И все же разница в их возрасте, темпераменте, стиле и статусе в танцевальном мире была существенной. Фонтейн впервые выступила в роли Жизели в 1937 году – за год до рождения Нуреева. И к моменту его побега Марго была опытной, ведущей танцовщицей театра. Своим успехом она была обязана собственному таланту, острому уму и запросу времени. Дочь британского инженера и его супруги ирландско-бразильских корней, она провела детство в разъездах между Лондоном и Шанхаем, куда перевели работать отца Пегги Хукэм, когда ей было восемь лет.
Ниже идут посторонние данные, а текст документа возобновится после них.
-- ==== Sys2Proof/Machine/State.lean ====
section
/-! DEFINITION. The block's state `St` (R30) as plain data, its records (R65, R66), the agents'
accesses that are its input (R88), the reasons a step can stop, and power-on reset (R440). -/

namespace Sys2Proof.Machine

/-! ## Codes and steps -/

/-- Result codes, in code order 0 to 9 (R121). -/
inductive ResultCode where
  | success
  | process
  | busyTx
  | busyRx
  | invalidLength
  | invalidTonemap
  | timeout
  | invalidParam
  | invalidOpcode
  | notInit
deriving DecidableEq, Repr

/-- States of the TX machine, in code order 0 to 10 (R43, R127). -/
inductive TxStep where
  | idle
  | preambleFirst
  | preambleLast
  | headerFirst
  | header
  | cohSync
  | payloadFirst
  | payload
  | payloadLast
  | endSymbol
  | cancelled
deriving DecidableEq, Repr

/-- States of the RX machine, in code order 0 to 9 (R48, R128). -/
inductive RxStep where
  | idle
  | peak1
  | peak2
  | headerDemod
  | cohS1
  | cohS2
  | payloadFirst
  | payloadDemod
  | waitReedSolomon
  | aborted
deriving DecidableEq, Repr

/-- PayloadDemod sub-states, in code order 0 to 3 (R49, R128). -/
inductive RxSub where
  | none
  | std
  | oneBeforeLast
  | last
deriving DecidableEq, Repr

/-- States of the Noise & Notch controller, in code order 0 to 4 (R51, R129). -/
inductive NoiseStep where
  | idle
  | adaptGain
  | firstPass
  | intermediatePass
  | secondPass
deriving DecidableEq, Repr

/-- The interrupt sources, in bit order 0 to 8 (R130). -/
inductive IrqSource where
  | linkError
  | csPeak
  | txSymbol
  | rxSync
  | rxNoPeak2
  | rxBuf
  | rxAbort
  | agcDone
  | captureDone
deriving DecidableEq, Repr

/-- The statistics counters, in index order 0 to 10 (R41). -/
inductive Stat where
  | txOk
  | txTimeout
  | txCancel
  | rxOk
  | rxBadCrc
  | rxRsErr
  | rxNoPeak2
  | rxAbort
  | rxTimeout
  | chainErr
  | phyReset
deriving DecidableEq, Repr

/-! ## TX machine -/

/-- An element of a frame's symbol sequence (R261): PRE(i), HDR(j), SYNC(i), PAY(k, j), END. -/
inductive TxSym where
  | pre (i : Nat)
  | hdr (j : Nat)
  | sync (i : Nat)
  | pay (k : Nat) (j : Nat)
  | fin
deriving DecidableEq, Repr

/-- The TxControl record (R44). -/
structure TxControl where
  mod : Modulation
  sch : Scheme
  dt : Delimiter
  pwr : BitVec 4
  noadapt : Bool
  fch : List Byte
  seq : List TxSym
  pos : Nat
  flb : Nat
  blks : List (List Byte)
  parity : Nat
  start : Word
deriving DecidableEq, Repr

/-- The confirmation waiting for PROCESS (R45). -/
structure Pending where
  code : ResultCode
  t : Word
  rms : Word
  adapt : Bool
  pwr : BitVec 4
deriving DecidableEq, Repr

/-- The TX machine: st.tx_step, st.txc, st.tx_pend (R43-R45). -/
structure TxMachine where
  step : TxStep
  ctl : Option TxControl
  pend : Option Pending
deriving DecidableEq, Repr

/-! ## RX machine -/

/-- The RxControl record (R50). `buf` holds at most 512 bytes of each block, as R50 says; `bufRest`, the
model's own, holds the bytes R317 appends to a block past them (log 9). -/
structure RxControl where
  start : Word
  rxTime : Word
  fch : List Byte
  ack : Bool
  mod : Modulation
  sch : Scheme
  tm : ToneMap
  fl : BitVec 9
  nblk : Nat
  flb : Nat
  blen : List Nat
  blk : Nat
  rem : Nat
  chunk : Nat
  buf : List (List Byte)
  bufRest : List (List Byte)
  out : List Byte
  corr : Word
  rsNext : Nat
  evmHdr : Word
  evmPay : Word
  rssi : Word
  lqi : Word
  dur : Word
deriving DecidableEq, Repr

/-- The RX machine: st.rx_step, st.rx_sub, st.rxc (R48-R50). -/
structure RxMachine where
  step : RxStep
  sub : RxSub
  ctl : Option RxControl
deriving DecidableEq, Repr

/-! ## Noise controller, ImpedanceState, globals, window registers -/

/-- The Noise & Notch controller and NoiseProfile (R51-R53). -/
structure NoiseUnit where
  step : NoiseStep
  k : BitVec 8
  acc : CarrierWords
  power : CarrierWords
  notchCarrier : BitVec 8
  notchActive : Bool
deriving DecidableEq, Repr

/-- ImpedanceState (R54). -/
structure Impedance where
  coupling : ImpState
  gain : BitVec 8
  autoDetect : Bool
  lastRms : Word
deriving DecidableEq, Repr

/-- Global configuration (R31-R35). -/
structure Globals where
  initialised : Bool
  band : Band
  timeMs : Word
  staticNotch : Mask
  legacyMode : Bool
  forceNoOutput : Bool
  noiseIntervalMs : Word
  noiseDueMs : Word
deriving DecidableEq, Repr

/-- The registers of the window, each at its stored width (R36-R38, Table 20-1). -/
structure Window where
  result : Word
  paramData : Word
  txTonemap : ToneMap
  txPdc : BitVec 8
  txTime : Word
  feRms : Word
  feEvmHdr : Word
  feEvmPay : Word
  feRssi : Word
  feLqi : Word
  feRxNbytes : BitVec 10
deriving DecidableEq, Repr

/-- The window's memory, TXBUF, RXCAP and CAPMEM (R39), as (address, byte) pairs in canonical form
(log 15). -/
abbrev Memory := List Host.Cell

/-! ## Output records -/

/-- The indication IND (R65). -/
structure Indication where
  payload : List Byte
  length : Word
  modulation : Modulation
  scheme : Scheme
  toneMap : ToneMap
  evmHeader : Word
  evmPayload : Word
  rssi : Word
  lqi : Word
  rsCorrectedErrors : Word
  rxTime : Word
  frameDuration : Word
deriving DecidableEq, Repr

/-- A record of HOST_OUT (R65). -/
inductive HostRecord where
  | confirm (result : ResultCode) (endTime : Word) (rms : Word)
  | ind (i : Indication)
deriving DecidableEq, Repr

/-- The fields of FE_TX_START (R66); `start = none` is IMM. -/
structure TxStart where
  start : Option Word
  gain : BitVec 8
  imp : ImpState
  pwr : BitVec 4
  outEn : Bool
  mod : Modulation
  sch : Scheme
  tm : ToneMap
  fch : List Byte
deriving DecidableEq, Repr

/-- What FE_RX_CAPTURE asks for, with its arguments (R66, Table 60-2). -/
inductive Capture where
  | preamble (n : Nat)
  | header (n : Nat)
  | sync (i : Nat)
  | pay (k : Nat) (n : Nat)
deriving DecidableEq, Repr

/-- A record of FE_OUT (R66); `notch = none` in FE_TX_CFG is NONE. -/
inductive FeRecord where
  | reset (band : Band)
  | txStart (a : TxStart)
  | txCfg (sym : TxSym) (notch : Option (BitVec 8))
  | txChainReset
  | txBlock (k : Nat) (bytes : List Byte) (parity : Nat)
  | txAbort
  | rxArm
  | rxCapture (what : Capture)
  | rxDone
  | captureAgc
  | capturePass (i : Nat)
  | captureAbort
  | notchSet (c : BitVec 8)
  | notchClear
deriving DecidableEq, Repr

/-! ## Inputs -/

/-- The agents of the window (R82). The timer writes on the front end's port (log 13). -/
inductive Agent where
  | host
  | frontEnd
deriving DecidableEq, Repr

/-- Access widths: 1, 2 or 4 bytes (R88). -/
inductive Width where
  | b1
  | b2
  | b4
deriving DecidableEq, Repr

/-- One access of an agent to the window (R88). -/
inductive Access where
  | read (agent : Agent) (addr : Nat) (n : Width)
  | write (agent : Agent) (addr : Nat) (n : Width) (v : Word)
deriving DecidableEq, Repr

/-! ## Stops -/

/-- Reasons the machine stops with a fault: none. The block has no exceptions and no trap, and an
outcome it lacks is a refusal (R15, R404). -/
inductive Fault where
deriving DecidableEq, Repr

/-- Reasons the model refuses. No word of the block is refused by the model. -/
inductive Refusal where
  /-- An instruction without a meaning; raised by an arm of `exec` only. Safe. -/
  | notModelled (mnemonic : String)
  /-- An access to 0x000-0x0FF that is not 32-bit and aligned; raised by `receive` (R85). Safe. -/
  | registerAccess
  /-- A misaligned access to a buffer, or an access to CAPMEM narrower than 32 bits; raised by
  `receive` (R86). Safe. -/
  | bufferAccess
  /-- A configuration that breaks Table 00-1; raised by `configure` (R12). Safe. -/
  | invalidConfig
deriving DecidableEq, Repr

/-! ## The state -/

/-- The block's state (R30). `inputs` and `readData` are the model's own (log 1, log 2). -/
structure State where
  glob : Globals
  win : Window
  mem : Memory
  irqPending : BitVec 9
  tx : TxMachine
  rx : RxMachine
  noise : NoiseUnit
  imp : Impedance
  stats : Vector Word 11
  lastLqi : Word
  hostOut : List HostRecord
  feOut : List FeRecord
  inputs : List Access
  readData : Word
deriving DecidableEq, Repr

/-- The idle TX machine. -/
def TxMachine.reset : TxMachine := { step := .idle, ctl := none, pend := none }

/-- The idle RX machine. -/
def RxMachine.reset : RxMachine := { step := .idle, sub := .none, ctl := none }

/-- The idle noise controller with an empty NoiseProfile. -/
def NoiseUnit.reset : NoiseUnit where
  step := .idle
  k := 0#8
  acc := Vector.replicate 128 0#32
  power := Vector.replicate 128 0#32
  notchCarrier := 0#8
  notchActive := false

/-- ImpedanceState's reset and INIT value (R54, R245). -/
def Impedance.reset (c : Cfg) : Impedance where
  coupling := .high
  gain := BitVec.ofNat 8 (c.ginit .high)
  autoDetect := true
  lastRms := 0#32

/-- Power-on reset (Table 70-1). -/
def State.reset : State where
  glob :=
    { initialised := false, band := .cenelecA, timeMs := 0#32, staticNotch := 0#128,
      legacyMode := false, forceNoOutput := false,
      noiseIntervalMs := Config.noiseIntervalReset, noiseDueMs := Config.noiseIntervalReset }
  win :=
    { result := 0#32, paramData := 0#32, txTonemap := 0#24, txPdc := 0#8, txTime := 0#32,
      feRms := 0#32, feEvmHdr := 0#32, feEvmPay := 0#32, feRssi := 0#32, feLqi := 0#32,
      feRxNbytes := 0#10 }
  mem := []
  irqPending := 0#9
  tx := .reset
  rx := .reset
  noise := .reset
  imp := .reset Config.cfg
  stats := Vector.replicate 11 0#32
  lastLqi := 0#32
  hostOut := []
  feOut := []
  inputs := []
  readData := 0#32

end Sys2Proof.Machine
end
В четырнадцать лет она привлекла внимание Нинетт де Валуа, разглядевшей в одаренной девочке задатки балерины для своей детской труппы. (Говорят, что из-за темных глаз и мальчишеской стрижки под пажа Валуа поначалу приняла ее за «маленькую китаянку».) Годом позже Пегги Хукэм стала Марго Фонтейн и удостоилась первой из своих главных ролей в труппе «Вик-Уэллс» (в будущем – Королевском балете Великобритании). По свидетельству де Валуа, ее «изящество… было очевидным, даже при беззаботном движении девушки». Уже в семнадцать лет Фонтейн сменила Алисию Маркову в статусе прима-балерины труппы и станцевала свою первую Жизель, самую прославленную роль ее предшественницы. А через год она впервые появилась в «Лебедином озере». Марго с ужасом думала о последовательности из тридцати двух фуэте на одной ноге, поджидавших ее в третьем акте, но еще больше она боялась Нинетт де Валуа: «Ее слово… было законом, так что оставалось только одно: станцевать как можно лучше». Подопечная де Валуа и Фредерика Аштона, Фонтейн взрослела вместе с британским балетом. Сначала она покорила Лондон, а затем и Нью-Йорк – во время исторического дебютного сезона Королевского балета 1949 года ее танец принцессы Авроры в «Спящей красавице» обеспечил «национальной любимице международное обожание»[171]. «Спящая красавица» в Америке никогда не исполнялась в полном варианте, и обаяние и простота Фонтейн очаровали публику.
Блестящая танцовщица с естественной грацией и утонченностью, с врожденной музыкальностью, совершенной пластикой и сдержанностью, Фонтейн воплощала собой британскую школу, декларировавшую на сцене безукоризненность вкуса. Марго не только справлялась с вызовами классики, которой де Валуа разнообразила репертуар, но и разожгла воображение Фредерика Аштона, главного хореографа труппы. Она заняла в ней господствующее положение настолько уверенно и прочно, что даже Мойре Ширер не удалось узурпировать ее место. Хотя у той и появилась такая возможность (впрочем, ненадолго). Услышав, что им с Ширер предстояло танцевать в новой аштоновской постановке «Золушки» поочередно, Марго возмутилась: «Я негодующе спросила, почему он даже не сказал мне об этом, прежде чем объявить прессе… Перспектива потерять привилегированный статус бесспорного лидера труппы была непривлекательна, и я начала защищаться…»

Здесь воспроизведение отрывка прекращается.